_WORK TO COMPLETE_
Up to and including the line that contains "theorem State.take_core (s", reproduce every line exactly, beginning with the first line below.

Records from a data source

-- -- --

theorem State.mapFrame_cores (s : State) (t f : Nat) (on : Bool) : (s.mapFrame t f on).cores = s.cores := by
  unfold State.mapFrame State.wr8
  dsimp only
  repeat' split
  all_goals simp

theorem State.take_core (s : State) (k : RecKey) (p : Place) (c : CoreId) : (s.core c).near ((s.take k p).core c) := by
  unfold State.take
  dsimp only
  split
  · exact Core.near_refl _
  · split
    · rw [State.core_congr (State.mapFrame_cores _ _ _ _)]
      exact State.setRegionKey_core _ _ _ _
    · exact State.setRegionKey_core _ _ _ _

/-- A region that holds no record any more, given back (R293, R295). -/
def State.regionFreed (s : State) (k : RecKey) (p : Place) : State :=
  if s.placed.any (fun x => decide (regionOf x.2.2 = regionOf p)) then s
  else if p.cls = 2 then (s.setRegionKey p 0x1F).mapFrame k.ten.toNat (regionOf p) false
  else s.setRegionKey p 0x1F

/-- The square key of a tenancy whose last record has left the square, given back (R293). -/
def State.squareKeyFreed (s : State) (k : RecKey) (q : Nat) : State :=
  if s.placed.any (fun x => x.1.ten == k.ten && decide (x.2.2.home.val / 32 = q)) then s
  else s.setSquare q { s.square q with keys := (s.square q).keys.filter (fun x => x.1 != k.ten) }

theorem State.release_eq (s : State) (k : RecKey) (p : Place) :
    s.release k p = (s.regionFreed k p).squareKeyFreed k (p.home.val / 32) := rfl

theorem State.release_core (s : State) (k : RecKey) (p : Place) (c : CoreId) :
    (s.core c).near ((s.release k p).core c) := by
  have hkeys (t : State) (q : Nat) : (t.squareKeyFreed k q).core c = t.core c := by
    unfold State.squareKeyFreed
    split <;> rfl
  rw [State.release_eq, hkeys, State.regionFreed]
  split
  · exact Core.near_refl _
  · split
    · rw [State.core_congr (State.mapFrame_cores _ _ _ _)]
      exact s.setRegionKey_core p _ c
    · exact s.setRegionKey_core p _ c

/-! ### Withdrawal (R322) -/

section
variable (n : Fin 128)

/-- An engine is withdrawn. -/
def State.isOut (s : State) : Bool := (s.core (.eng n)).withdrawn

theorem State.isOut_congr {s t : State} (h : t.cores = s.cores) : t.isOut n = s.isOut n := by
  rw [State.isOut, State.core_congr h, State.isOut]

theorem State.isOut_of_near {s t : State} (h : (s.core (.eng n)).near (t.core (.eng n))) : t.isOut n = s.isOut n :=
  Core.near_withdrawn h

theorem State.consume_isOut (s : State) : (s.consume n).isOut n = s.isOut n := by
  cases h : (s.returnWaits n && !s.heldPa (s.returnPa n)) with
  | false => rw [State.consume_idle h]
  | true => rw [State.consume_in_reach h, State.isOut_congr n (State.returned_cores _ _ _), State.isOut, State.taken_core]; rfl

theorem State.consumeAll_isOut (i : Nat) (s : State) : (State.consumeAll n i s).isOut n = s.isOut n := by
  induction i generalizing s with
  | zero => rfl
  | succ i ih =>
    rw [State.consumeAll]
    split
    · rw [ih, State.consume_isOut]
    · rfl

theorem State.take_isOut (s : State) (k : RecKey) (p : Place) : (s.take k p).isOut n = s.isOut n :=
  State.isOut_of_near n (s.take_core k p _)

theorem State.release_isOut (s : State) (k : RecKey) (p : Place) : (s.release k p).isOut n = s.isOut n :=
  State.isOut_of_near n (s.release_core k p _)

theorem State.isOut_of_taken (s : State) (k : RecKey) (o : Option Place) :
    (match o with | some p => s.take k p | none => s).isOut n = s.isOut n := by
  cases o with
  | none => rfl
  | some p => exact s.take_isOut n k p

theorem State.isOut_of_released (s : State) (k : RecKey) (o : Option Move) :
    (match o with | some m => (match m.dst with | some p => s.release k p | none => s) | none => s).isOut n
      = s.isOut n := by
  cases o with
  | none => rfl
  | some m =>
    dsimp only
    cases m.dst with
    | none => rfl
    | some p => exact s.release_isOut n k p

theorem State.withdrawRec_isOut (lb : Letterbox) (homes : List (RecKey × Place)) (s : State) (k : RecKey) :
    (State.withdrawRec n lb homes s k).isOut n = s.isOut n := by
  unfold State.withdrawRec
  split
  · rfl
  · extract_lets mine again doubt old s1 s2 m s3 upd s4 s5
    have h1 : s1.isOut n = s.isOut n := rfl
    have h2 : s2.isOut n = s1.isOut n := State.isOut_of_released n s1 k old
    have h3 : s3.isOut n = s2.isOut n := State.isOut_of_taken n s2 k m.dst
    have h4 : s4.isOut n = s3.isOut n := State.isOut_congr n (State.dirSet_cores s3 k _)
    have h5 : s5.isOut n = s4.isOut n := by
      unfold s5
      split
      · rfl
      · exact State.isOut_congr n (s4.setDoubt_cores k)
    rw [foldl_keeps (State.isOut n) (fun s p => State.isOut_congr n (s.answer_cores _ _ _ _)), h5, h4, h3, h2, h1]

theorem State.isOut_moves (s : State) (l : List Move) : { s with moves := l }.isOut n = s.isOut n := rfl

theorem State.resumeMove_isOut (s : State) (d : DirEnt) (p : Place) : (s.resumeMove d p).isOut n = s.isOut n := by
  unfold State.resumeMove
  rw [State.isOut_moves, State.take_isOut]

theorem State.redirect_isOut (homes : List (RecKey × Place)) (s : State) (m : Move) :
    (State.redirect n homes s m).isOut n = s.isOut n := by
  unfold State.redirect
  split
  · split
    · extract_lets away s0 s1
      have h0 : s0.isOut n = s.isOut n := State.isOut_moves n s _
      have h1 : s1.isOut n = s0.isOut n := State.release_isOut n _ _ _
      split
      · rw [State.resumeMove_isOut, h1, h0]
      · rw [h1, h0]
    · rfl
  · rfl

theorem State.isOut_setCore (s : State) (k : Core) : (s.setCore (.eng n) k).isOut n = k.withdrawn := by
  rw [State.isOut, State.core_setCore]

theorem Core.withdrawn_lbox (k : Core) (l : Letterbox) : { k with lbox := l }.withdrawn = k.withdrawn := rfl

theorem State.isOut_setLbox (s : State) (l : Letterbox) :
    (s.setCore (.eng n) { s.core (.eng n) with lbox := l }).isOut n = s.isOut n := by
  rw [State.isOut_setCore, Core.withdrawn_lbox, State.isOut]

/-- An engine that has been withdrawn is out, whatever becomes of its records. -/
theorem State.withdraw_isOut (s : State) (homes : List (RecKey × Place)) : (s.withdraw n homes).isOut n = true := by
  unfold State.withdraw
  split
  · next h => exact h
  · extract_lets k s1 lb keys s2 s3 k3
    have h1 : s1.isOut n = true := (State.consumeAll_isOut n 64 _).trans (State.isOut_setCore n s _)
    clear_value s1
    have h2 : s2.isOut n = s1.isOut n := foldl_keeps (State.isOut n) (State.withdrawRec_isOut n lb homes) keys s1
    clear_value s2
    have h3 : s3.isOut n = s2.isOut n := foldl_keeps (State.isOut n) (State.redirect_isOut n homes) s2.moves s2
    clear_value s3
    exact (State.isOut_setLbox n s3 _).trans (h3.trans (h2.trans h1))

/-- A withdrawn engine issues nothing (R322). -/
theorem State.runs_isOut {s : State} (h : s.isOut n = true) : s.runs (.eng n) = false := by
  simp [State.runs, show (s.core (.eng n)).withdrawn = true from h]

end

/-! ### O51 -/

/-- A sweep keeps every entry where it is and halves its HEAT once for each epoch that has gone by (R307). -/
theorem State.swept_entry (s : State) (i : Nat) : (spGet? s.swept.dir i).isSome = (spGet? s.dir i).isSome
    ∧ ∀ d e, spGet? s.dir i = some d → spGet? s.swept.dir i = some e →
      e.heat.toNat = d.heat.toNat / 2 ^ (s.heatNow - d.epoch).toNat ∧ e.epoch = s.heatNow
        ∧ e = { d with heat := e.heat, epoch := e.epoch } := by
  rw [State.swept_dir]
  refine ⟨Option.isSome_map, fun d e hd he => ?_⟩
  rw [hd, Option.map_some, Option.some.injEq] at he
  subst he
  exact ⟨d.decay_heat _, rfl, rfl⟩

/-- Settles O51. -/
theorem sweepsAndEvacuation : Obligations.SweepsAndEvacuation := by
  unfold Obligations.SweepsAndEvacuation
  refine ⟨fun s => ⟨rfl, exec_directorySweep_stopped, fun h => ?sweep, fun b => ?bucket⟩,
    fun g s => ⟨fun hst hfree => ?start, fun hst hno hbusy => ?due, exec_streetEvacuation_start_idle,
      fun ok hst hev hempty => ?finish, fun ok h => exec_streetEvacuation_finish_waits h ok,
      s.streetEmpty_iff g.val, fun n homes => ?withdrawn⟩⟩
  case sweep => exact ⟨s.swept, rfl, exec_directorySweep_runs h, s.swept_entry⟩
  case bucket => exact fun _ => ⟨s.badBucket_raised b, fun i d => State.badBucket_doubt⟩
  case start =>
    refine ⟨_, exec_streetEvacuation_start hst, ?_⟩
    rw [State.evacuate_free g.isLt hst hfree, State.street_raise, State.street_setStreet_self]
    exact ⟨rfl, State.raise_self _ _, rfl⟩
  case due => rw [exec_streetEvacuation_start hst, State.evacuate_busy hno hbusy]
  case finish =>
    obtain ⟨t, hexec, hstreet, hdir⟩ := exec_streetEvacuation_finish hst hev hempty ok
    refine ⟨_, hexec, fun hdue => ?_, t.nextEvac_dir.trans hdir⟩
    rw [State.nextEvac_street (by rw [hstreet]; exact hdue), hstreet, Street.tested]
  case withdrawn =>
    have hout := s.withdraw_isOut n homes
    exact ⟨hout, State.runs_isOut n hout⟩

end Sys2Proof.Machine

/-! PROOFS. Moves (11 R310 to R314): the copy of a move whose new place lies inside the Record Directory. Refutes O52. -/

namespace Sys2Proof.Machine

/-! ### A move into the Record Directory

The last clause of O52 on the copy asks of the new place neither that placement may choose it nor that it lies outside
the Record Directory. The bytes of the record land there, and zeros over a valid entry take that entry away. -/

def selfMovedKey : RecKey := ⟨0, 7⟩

-- -- --

_EXERCISE RESULT_
theorem State.mapFrame_cores (s : State) (t f : Nat) (on : Bool) : (s.mapFrame t f on).cores = s.cores := by
  unfold State.mapFrame State.wr8
  dsimp only
  repeat' split
  all_goals simp

theorem State.take_core (s : State) (k : RecKey) (p : Place) (c : CoreId) : (s.core c).near ((s.take k p).core c) := by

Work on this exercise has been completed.